*** Block opens ***

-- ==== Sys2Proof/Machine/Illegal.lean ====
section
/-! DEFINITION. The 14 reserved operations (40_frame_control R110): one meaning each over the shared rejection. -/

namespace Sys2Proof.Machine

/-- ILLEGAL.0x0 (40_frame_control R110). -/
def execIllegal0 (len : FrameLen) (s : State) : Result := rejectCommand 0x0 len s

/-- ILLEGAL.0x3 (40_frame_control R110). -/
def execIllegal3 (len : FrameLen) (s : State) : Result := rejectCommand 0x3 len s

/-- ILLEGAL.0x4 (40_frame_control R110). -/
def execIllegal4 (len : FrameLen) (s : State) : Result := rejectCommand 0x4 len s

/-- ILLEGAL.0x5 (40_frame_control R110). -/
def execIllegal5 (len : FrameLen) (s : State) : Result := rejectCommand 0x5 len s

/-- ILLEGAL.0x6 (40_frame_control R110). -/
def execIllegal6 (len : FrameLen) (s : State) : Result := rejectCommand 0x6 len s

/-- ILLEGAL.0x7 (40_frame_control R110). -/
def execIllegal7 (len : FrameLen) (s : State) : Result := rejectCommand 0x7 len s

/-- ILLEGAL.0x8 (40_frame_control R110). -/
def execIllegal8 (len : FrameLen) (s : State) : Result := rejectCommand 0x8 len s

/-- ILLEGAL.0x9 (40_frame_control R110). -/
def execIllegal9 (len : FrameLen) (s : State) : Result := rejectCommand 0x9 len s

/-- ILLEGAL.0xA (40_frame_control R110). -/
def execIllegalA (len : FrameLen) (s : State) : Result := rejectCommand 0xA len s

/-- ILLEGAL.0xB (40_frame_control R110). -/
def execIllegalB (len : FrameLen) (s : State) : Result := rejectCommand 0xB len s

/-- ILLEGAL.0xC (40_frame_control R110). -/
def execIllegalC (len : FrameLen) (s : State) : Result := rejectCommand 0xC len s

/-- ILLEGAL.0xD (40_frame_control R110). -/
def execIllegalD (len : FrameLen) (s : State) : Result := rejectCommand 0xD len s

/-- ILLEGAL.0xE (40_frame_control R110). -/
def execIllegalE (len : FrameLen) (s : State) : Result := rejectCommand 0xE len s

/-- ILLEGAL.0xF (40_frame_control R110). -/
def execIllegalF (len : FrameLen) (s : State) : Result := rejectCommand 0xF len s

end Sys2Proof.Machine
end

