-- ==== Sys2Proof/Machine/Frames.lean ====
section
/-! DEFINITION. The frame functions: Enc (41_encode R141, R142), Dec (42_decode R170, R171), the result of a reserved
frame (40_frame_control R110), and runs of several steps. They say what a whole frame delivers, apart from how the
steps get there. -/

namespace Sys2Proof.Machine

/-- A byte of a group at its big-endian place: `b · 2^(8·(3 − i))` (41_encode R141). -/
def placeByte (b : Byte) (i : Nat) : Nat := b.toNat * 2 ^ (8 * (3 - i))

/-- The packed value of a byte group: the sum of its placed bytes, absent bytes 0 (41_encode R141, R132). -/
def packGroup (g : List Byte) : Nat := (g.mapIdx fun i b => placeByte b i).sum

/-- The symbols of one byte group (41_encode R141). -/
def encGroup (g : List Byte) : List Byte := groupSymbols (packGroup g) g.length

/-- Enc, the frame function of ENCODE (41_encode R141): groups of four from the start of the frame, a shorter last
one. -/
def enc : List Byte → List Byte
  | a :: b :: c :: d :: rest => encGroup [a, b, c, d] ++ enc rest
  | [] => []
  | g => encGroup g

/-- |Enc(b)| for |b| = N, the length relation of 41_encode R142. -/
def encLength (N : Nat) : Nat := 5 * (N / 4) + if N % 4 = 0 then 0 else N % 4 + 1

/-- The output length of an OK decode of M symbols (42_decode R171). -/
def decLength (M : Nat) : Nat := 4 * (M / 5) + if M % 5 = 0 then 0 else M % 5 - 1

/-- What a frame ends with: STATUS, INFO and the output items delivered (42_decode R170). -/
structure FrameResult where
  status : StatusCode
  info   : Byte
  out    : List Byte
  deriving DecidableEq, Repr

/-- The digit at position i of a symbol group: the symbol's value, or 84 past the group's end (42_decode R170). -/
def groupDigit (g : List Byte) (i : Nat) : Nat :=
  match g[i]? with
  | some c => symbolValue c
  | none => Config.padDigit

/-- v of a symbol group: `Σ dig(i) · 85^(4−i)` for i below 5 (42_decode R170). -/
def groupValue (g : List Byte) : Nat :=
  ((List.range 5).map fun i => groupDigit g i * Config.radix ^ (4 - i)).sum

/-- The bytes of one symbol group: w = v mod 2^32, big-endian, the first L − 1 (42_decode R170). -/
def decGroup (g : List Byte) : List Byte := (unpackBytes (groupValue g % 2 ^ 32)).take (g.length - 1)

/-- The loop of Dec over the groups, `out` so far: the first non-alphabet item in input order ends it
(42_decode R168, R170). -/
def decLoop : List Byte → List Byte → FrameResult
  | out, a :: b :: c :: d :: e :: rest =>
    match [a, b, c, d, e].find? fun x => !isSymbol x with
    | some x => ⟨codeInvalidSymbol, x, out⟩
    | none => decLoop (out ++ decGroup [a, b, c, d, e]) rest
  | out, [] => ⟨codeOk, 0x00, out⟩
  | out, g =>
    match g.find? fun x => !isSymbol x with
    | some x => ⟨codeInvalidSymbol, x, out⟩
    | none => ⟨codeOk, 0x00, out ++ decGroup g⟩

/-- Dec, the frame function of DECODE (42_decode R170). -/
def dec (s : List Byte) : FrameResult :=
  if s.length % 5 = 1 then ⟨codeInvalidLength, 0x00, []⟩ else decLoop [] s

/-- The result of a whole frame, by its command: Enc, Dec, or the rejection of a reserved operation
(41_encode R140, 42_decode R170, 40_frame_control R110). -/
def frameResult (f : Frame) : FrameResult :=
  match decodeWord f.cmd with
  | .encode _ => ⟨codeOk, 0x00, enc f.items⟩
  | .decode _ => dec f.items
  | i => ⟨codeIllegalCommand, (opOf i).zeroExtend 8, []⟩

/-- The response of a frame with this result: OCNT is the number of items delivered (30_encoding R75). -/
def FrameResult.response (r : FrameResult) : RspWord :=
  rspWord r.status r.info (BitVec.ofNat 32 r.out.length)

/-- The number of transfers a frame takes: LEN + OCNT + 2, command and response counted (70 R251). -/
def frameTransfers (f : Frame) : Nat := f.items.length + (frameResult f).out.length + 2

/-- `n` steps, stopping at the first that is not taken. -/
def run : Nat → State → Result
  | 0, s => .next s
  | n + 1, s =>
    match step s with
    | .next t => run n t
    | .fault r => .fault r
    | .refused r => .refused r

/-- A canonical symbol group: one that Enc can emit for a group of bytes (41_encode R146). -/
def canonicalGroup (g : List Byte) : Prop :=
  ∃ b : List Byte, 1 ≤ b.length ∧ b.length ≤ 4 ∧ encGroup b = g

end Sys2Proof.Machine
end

*** Block closes ***
*** Block opens ***

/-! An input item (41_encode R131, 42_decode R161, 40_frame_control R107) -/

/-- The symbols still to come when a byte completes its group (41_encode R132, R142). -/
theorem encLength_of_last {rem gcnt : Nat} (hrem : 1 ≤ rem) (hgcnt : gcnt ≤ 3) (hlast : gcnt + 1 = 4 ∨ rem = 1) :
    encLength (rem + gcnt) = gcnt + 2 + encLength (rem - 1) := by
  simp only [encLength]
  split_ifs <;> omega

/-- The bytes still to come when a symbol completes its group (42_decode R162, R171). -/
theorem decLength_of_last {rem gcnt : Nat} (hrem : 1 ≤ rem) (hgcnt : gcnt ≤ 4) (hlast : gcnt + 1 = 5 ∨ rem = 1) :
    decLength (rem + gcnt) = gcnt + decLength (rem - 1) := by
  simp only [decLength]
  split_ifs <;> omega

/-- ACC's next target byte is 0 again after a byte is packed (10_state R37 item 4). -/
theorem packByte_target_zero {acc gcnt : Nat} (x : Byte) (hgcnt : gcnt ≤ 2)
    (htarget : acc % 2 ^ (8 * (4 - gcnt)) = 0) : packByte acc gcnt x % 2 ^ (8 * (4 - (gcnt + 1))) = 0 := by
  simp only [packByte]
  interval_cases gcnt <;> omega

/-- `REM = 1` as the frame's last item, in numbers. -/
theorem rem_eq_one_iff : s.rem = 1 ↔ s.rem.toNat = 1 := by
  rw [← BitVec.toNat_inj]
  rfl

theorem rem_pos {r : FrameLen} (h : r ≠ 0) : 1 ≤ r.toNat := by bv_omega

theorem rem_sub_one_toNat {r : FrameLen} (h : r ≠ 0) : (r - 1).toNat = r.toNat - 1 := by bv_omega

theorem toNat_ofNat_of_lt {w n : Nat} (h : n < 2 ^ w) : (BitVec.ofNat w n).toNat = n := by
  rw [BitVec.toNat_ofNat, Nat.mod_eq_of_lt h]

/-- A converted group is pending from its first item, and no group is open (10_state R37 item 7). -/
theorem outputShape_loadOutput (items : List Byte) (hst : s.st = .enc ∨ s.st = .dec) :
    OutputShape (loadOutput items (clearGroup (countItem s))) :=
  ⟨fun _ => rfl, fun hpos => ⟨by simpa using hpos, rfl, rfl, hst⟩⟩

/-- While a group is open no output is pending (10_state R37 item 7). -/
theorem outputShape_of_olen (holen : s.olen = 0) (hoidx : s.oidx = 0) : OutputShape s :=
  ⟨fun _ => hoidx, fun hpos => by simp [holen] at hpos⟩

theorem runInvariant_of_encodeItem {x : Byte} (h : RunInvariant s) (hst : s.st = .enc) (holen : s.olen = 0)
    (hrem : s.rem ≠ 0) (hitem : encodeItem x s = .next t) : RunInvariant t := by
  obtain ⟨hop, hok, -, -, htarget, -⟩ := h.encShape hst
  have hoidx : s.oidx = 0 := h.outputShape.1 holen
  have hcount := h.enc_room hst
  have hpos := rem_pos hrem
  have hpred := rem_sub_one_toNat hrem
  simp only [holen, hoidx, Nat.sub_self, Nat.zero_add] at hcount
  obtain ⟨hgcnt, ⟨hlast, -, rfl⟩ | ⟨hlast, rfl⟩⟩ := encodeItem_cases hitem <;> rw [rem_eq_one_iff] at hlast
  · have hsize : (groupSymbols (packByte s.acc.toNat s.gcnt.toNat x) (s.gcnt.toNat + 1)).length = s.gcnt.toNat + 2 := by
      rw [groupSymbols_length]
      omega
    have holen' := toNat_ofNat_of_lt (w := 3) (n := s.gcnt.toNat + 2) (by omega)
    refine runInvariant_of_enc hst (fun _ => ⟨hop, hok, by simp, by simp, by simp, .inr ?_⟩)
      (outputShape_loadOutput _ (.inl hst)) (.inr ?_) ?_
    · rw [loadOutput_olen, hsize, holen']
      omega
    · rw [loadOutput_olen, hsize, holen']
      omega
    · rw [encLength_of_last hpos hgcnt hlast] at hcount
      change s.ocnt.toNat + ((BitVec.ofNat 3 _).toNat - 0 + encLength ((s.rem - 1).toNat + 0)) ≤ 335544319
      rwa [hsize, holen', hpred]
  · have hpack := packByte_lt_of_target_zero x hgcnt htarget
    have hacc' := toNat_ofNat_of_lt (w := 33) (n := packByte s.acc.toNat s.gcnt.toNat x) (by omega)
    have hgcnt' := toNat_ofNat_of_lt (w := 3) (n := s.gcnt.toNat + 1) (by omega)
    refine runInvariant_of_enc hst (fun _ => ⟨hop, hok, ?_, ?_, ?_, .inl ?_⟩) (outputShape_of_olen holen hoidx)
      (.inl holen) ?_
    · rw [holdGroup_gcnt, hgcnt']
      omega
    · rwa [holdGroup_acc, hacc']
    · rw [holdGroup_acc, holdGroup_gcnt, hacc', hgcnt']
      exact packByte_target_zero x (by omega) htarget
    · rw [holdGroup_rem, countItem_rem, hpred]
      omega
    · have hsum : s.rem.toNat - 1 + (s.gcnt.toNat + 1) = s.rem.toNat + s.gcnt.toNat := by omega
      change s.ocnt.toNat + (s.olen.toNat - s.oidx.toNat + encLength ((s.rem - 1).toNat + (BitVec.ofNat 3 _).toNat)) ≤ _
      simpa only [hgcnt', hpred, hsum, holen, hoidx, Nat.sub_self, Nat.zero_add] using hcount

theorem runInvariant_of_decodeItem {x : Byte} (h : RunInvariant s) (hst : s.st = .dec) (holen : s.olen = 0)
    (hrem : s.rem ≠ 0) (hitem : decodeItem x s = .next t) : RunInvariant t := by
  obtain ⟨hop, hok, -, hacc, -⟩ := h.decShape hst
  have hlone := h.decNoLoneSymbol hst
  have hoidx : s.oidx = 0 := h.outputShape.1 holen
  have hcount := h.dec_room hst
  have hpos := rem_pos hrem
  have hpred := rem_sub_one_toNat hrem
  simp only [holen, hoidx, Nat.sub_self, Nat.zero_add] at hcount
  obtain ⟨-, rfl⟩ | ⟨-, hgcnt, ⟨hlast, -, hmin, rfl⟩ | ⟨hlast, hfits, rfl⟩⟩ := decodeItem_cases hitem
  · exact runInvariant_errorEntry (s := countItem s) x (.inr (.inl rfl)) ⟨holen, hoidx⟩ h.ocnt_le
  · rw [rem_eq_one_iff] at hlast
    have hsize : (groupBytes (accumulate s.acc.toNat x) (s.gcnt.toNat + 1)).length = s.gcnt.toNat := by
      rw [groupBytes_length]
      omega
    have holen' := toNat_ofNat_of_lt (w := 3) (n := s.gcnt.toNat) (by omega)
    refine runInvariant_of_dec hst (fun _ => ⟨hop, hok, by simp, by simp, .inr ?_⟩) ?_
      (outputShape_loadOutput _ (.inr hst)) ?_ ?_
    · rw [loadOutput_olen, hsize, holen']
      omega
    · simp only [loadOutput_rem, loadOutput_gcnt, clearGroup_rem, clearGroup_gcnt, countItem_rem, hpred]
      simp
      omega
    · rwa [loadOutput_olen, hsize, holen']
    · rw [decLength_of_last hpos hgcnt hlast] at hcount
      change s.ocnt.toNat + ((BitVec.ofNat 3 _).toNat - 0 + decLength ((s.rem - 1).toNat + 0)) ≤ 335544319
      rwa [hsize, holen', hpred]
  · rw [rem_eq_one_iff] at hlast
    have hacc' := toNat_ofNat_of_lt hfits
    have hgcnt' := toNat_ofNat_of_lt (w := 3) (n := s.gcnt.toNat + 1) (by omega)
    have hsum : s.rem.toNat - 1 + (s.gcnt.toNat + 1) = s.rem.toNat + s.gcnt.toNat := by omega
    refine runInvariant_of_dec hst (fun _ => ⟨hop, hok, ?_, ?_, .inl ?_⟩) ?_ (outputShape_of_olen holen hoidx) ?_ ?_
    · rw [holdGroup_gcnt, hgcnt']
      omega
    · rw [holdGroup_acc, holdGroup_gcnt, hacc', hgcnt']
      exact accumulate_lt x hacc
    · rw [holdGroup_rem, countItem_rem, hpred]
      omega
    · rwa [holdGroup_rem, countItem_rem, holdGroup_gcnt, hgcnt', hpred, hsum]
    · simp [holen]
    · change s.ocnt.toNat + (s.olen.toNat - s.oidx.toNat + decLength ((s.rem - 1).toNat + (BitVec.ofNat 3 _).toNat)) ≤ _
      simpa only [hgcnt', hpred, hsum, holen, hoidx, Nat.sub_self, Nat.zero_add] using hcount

*** Block closes ***

## Exercise brief
Your answer should be the lines above, from the line containing "-- ==== Sys2Proof/Machine/Illegal.lean" up to and including the line containing "def execIllegal5 (len", reproduced exactly and with nothing else.

## Result of this exercise
-- ==== Sys2Proof/Machine/Illegal.lean ====
section
/-! DEFINITION. The 14 reserved operations (40_frame_control R110): one meaning each over the shared rejection. -/

namespace Sys2Proof.Machine

/-- ILLEGAL.0x0 (40_frame_control R110). -/
def execIllegal0 (len : FrameLen) (s : State) : Result := rejectCommand 0x0 len s

/-- ILLEGAL.0x3 (40_frame_control R110). -/
def execIllegal3 (len : FrameLen) (s : State) : Result := rejectCommand 0x3 len s

/-- ILLEGAL.0x4 (40_frame_control R110). -/
def execIllegal4 (len : FrameLen) (s : State) : Result := rejectCommand 0x4 len s

/-- ILLEGAL.0x5 (40_frame_control R110). -/
def execIllegal5 (len : FrameLen) (s : State) : Result := rejectCommand 0x5 len s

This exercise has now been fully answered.